-- ==== Sys2Proof/Certificates/Slice0/Obligations.lean ====
section
/-! DEFINITION. The statements for the provers, in the order of the spec's files: encoding, the step and the port, reset,
the pin operations, transactions, the generator, initialization and delay, the tick flag, faults, the reference host, and
the invariants. Nothing is proved here. -/

open Sys2Proof Sys2Proof.Machine

/-! ### Encoding (30_encoding.md) -/

/-- 30_encoding.md R91: every worked encoding of its table decodes to the operation beside it, and its illegal words are
rejected. -/
def Obligations.WorkedEncodingsDecode : Prop :=
  decode 0x1110#16 = .ok (.cfgdir .bus .output) ∧
  decode 0x1106#16 = .ok (.cfgdir (.line .mode) .output) ∧
  decode 0x1004#16 = .ok (.cfgdir (.line .e) .input) ∧
  decode 0x1120#16 = .ok (.cfgdir (.line (.cs 0)) .output) ∧
  decode 0x2104#16 = .ok (.wrline .e .high) ∧
  decode 0x2004#16 = .ok (.wrline .e .low) ∧
  decode 0x2102#16 = .ok (.wrline .reset .high) ∧
  decode 0x2103#16 = .ok (.wrline .masterEn .high) ∧
  decode 0x3000#16 = .ok (.wrbus 0x00#8) ∧
  decode 0x30A5#16 = .ok (.wrbus 0xA5#8) ∧
  decode 0x4039#16 = .ok (.exec 0x39#8 .command) ∧
  decode 0x403A#16 = .ok (.exec 0x3A#8 .command) ∧
  decode 0x4000#16 = .ok (.exec 0x00#8 .command) ∧
  decode 0x4107#16 = .ok (.exec 0x07#8 .data) ∧ encode (.wrbyte 0x07#8) = 0x4107#16 ∧
  decode 0x5018#16 = .ok (.setc 0x18#8) ∧
  decode 0x6000#16 = .ok .pwminit ∧
  decode 0x7003#16 = .ok (.wait .settle) ∧
  decode 0x8000#16 = .ok .init ∧
  decode 0x9000#16 = .ok .rdtick ∧
  decode 0xA000#16 = .ok .clrtick ∧
  decode 0x0000#16 = .error .opcode ∧
  decode 0x2110#16 = .error .designator ∧
  decode 0x3100#16 = .error .bitEight ∧
  decode 0x7004#16 = .error .delayCode ∧
  decode 0x8001#16 = .error .lowByte ∧
  decode 0x4239#16 = .error .reservedBits

/-- 30_encoding.md R81 to R88: the word of every well-formed operation decodes to that operation, the pseudo-operation
`WRBYTE byte` to the `EXEC byte, Data` it stands for. -/
def Obligations.DecodeInvertsEncode : Prop :=
  ∀ i : Instr, i.wellFormed = true → decode (encode i) = .ok i.core

/-- 30_encoding.md R90: a word the decoder accepts is the word of what it decodes to, which is a well-formed operation of
the ten rows of R83; so no two words mean the same operation. -/
def Obligations.EncodeInvertsDecode : Prop :=
  ∀ (w : Word) (i : Instr), decode w = .ok i → encode i = w ∧ i.wellFormed = true ∧ i.core = i

/-- 30_encoding.md R85: a word is illegal exactly when one of the rule's conditions holds, and then the port raises
`F_ILLEGAL_OP` and changes no register, no pin and no phase. That the event carries the `NOW` after the word's `Step()` is
the model's choice (notes/assumptions/21.md). -/
def Obligations.IllegalWordsAreExactlyTheRules : Prop :=
  ∀ w : Word,
    ((∃ why, decode w = .error why) ↔
      (w.toNat / 4096 = 0 ∨ 0xB ≤ w.toNat / 4096) ∨
      w.toNat / 512 % 8 ≠ 0 ∨
      (w.toNat / 256 % 2 = 1 ∧ w.toNat / 4096 ∈ [0x3, 0x5, 0x7, 0x6, 0x8, 0x9, 0xA]) ∨
      (w.toNat % 256 ≠ 0 ∧ w.toNat / 4096 ∈ [0x6, 0x8, 0x9, 0xA]) ∨
      (w.toNat / 4096 = 0x1 ∧
        ¬(w.toNat % 256 ≤ 0x06 ∨ w.toNat % 256 = 0x10 ∨
          (0x20 ≤ w.toNat % 256 ∧ w.toNat % 256 < 0x20 + Config.nCS))) ∨
      (w.toNat / 4096 = 0x2 ∧
        ¬(w.toNat % 256 ≤ 0x06 ∨ (0x20 ≤ w.toNat % 256 ∧ w.toNat % 256 < 0x20 + Config.nCS))) ∨
      (w.toNat / 4096 = 0x7 ∧ 3 < w.toNat % 256)) ∧
    ∀ s : State, (∃ why, decode w = .error why) →
      runWord w s = .next
        { s with
          now := s.now + Config.freeTime s.draws
          draws := s.draws + 1
          fault := s.fault ||| Cause.illegalOp.mask
          trace := s.trace ++ [.fault (s.now + Config.freeTime s.draws) .illegalOp (.word w)] }
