@[simp] theorem beginInit_pins (s : State) : (beginInit s).pins = s.pins := rfl
@[simp] theorem beginInit_seq (s : State) : (beginInit s).seq = s.seq := rfl
@[simp] theorem beginInit_arb (s : State) : (beginInit s).arb = s.arb := rfl
@[simp] theorem beginInit_waitActive (s : State) : (beginInit s).waitActive = s.waitActive := rfl
@[simp] theorem beginInit_ini (s : State) : (beginInit s).ini = { status := .running, step := 1, op := 0 } := rfl
@[simp] theorem beginInit_pwm (s : State) : (beginInit s).pwm = s.pwm := rfl
@[simp] theorem beginInit_tick (s : State) : (beginInit s).tick = s.tick := rfl
@[simp] theorem beginInit_fault (s : State) : (beginInit s).fault = s.fault := rfl
@[simp] theorem beginInit_now (s : State) : (beginInit s).now = s.now := rfl
@[simp] theorem beginInit_trace (s : State) : (beginInit s).trace = s.trace := rfl
@[simp] theorem beginInit_response (s : State) : (beginInit s).response = s.response := rfl
@[simp] theorem beginInit_draws (s : State) : (beginInit s).draws = s.draws := rfl
@[simp] theorem beginInit_turns (s : State) : (beginInit s).turns = s.turns := rfl
@[simp] theorem beginInit_host (s : State) : (beginInit s).host = s.host := rfl

@[simp] theorem cfgdirBody_pins (t : Target) (d : Direction) (o : Origin) (s : State) : (cfgdirBody t d o s).pins = s.pins.setTargetDir t d := by simp [cfgdirBody]
@[simp] theorem cfgdirBody_seq (t : Target) (d : Direction) (o : Origin) (s : State) : (cfgdirBody t d o s).seq = s.seq := by simp [cfgdirBody]
@[simp] theorem cfgdirBody_waitActive (t : Target) (d : Direction) (o : Origin) (s : State) : (cfgdirBody t d o s).waitActive = s.waitActive := by simp [cfgdirBody]
@[simp] theorem cfgdirBody_ini (t : Target) (d : Direction) (o : Origin) (s : State) : (cfgdirBody t d o s).ini = s.ini := by simp [cfgdirBody]
@[simp] theorem cfgdirBody_pwm (t : Target) (d : Direction) (o : Origin) (s : State) : (cfgdirBody t d o s).pwm = s.pwm := by simp [cfgdirBody]
@[simp] theorem cfgdirBody_tick (t : Target) (d : Direction) (o : Origin) (s : State) : (cfgdirBody t d o s).tick = s.tick := by simp [cfgdirBody]
@[simp] theorem cfgdirBody_now (t : Target) (d : Direction) (o : Origin) (s : State) : (cfgdirBody t d o s).now = s.now + Config.freeTime s.draws := by simp [cfgdirBody]
@[simp] theorem cfgdirBody_response (t : Target) (d : Direction) (o : Origin) (s : State) : (cfgdirBody t d o s).response = s.response := by simp [cfgdirBody]
@[simp] theorem cfgdirBody_draws (t : Target) (d : Direction) (o : Origin) (s : State) : (cfgdirBody t d o s).draws = s.draws + 1 := by simp [cfgdirBody]
@[simp] theorem cfgdirBody_turns (t : Target) (d : Direction) (o : Origin) (s : State) : (cfgdirBody t d o s).turns = s.turns := by simp [cfgdirBody]
@[simp] theorem cfgdirBody_host (t : Target) (d : Direction) (o : Origin) (s : State) : (cfgdirBody t d o s).host = s.host := by simp [cfgdirBody]

@[simp] theorem wrlineBody_seq (l : Line) (v : Level) (o : Origin) (s : State) : (wrlineBody l v o s).seq = s.seq := by simp [wrlineBody]
@[simp] theorem wrlineBody_waitActive (l : Line) (v : Level) (o : Origin) (s : State) : (wrlineBody l v o s).waitActive = s.waitActive := by simp [wrlineBody]
@[simp] theorem wrlineBody_ini (l : Line) (v : Level) (o : Origin) (s : State) : (wrlineBody l v o s).ini = s.ini := by simp [wrlineBody]
@[simp] theorem wrlineBody_pwm (l : Line) (v : Level) (o : Origin) (s : State) : (wrlineBody l v o s).pwm = s.pwm := by simp [wrlineBody]
@[simp] theorem wrlineBody_tick (l : Line) (v : Level) (o : Origin) (s : State) : (wrlineBody l v o s).tick = s.tick := by simp [wrlineBody]
@[simp] theorem wrlineBody_now (l : Line) (v : Level) (o : Origin) (s : State) : (wrlineBody l v o s).now = s.now + Config.freeTime s.draws := by simp [wrlineBody]
@[simp] theorem wrlineBody_response (l : Line) (v : Level) (o : Origin) (s : State) : (wrlineBody l v o s).response = s.response := by simp [wrlineBody]
@[simp] theorem wrlineBody_turns (l : Line) (v : Level) (o : Origin) (s : State) : (wrlineBody l v o s).turns = s.turns := by simp [wrlineBody]
@[simp] theorem wrlineBody_host (l : Line) (v : Level) (o : Origin) (s : State) : (wrlineBody l v o s).host = s.host := by simp [wrlineBody]

@[simp] theorem wrbusBody_seq (b : Byte) (o : Origin) (s : State) : (wrbusBody b o s).seq = s.seq := by simp [wrbusBody]
@[simp] theorem wrbusBody_waitActive (b : Byte) (o : Origin) (s : State) : (wrbusBody b o s).waitActive = s.waitActive := by simp [wrbusBody]
@[simp] theorem wrbusBody_ini (b : Byte) (o : Origin) (s : State) : (wrbusBody b o s).ini = s.ini := by simp [wrbusBody]
@[simp] theorem wrbusBody_pwm (b : Byte) (o : Origin) (s : State) : (wrbusBody b o s).pwm = s.pwm := by simp [wrbusBody]
@[simp] theorem wrbusBody_tick (b : Byte) (o : Origin) (s : State) : (wrbusBody b o s).tick = s.tick := by simp [wrbusBody]
@[simp] theorem wrbusBody_now (b : Byte) (o : Origin) (s : State) : (wrbusBody b o s).now = s.now + Config.freeTime s.draws := by simp [wrbusBody]
@[simp] theorem wrbusBody_response (b : Byte) (o : Origin) (s : State) : (wrbusBody b o s).response = s.response := by simp [wrbusBody]
@[simp] theorem wrbusBody_turns (b : Byte) (o : Origin) (s : State) : (wrbusBody b o s).turns = s.turns := by simp [wrbusBody]
@[simp] theorem wrbusBody_host (b : Byte) (o : Origin) (s : State) : (wrbusBody b o s).host = s.host := by simp [wrbusBody]

@[simp] theorem endInitStep_pins (s : State) : (endInitStep s).pins = s.pins := by unfold endInitStep; split <;> simp
@[simp] theorem endInitStep_seq (s : State) : (endInitStep s).seq = s.seq := by unfold endInitStep; split <;> simp
@[simp] theorem endInitStep_arb (s : State) : (endInitStep s).arb = s.arb := by unfold endInitStep; split <;> simp
@[simp] theorem endInitStep_waitActive (s : State) : (endInitStep s).waitActive = s.waitActive := by unfold endInitStep; split <;> simp
@[simp] theorem endInitStep_pwm (s : State) : (endInitStep s).pwm = s.pwm := by unfold endInitStep; split <;> simp
@[simp] theorem endInitStep_tick (s : State) : (endInitStep s).tick = s.tick := by unfold endInitStep; split <;> simp
@[simp] theorem endInitStep_fault (s : State) : (endInitStep s).fault = s.fault := by unfold endInitStep; split <;> simp
@[simp] theorem endInitStep_now (s : State) : (endInitStep s).now = s.now := by unfold endInitStep; split <;> simp
@[simp] theorem endInitStep_response (s : State) : (endInitStep s).response = s.response := by unfold endInitStep; split <;> simp
@[simp] theorem endInitStep_draws (s : State) : (endInitStep s).draws = s.draws := by unfold endInitStep; split <;> simp
@[simp] theorem endInitStep_turns (s : State) : (endInitStep s).turns = s.turns := by unfold endInitStep; split <;> simp
@[simp] theorem endInitStep_host (s : State) : (endInitStep s).host = s.host := by unfold endInitStep; split <;> simp

end Sys2Proof.Machine
end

# # # # # # #

→ WORK INSTRUCTIONS
Above this instruction are the records; retype exactly the lines from the one containing "s.response := by simp [wrbusBody]" up to and including the one containing "s.turns := by simp [wrbusBody]".

→ ANSWER AREA
@[simp] theorem wrbusBody_response (b : Byte) (o : Origin) (s : State) : (wrbusBody b o s).response = s.response := by simp [wrbusBody]
@[simp] theorem wrbusBody_turns (b : Byte) (o : Origin) (s : State) : (wrbusBody b o s).turns = s.turns := by simp [wrbusBody]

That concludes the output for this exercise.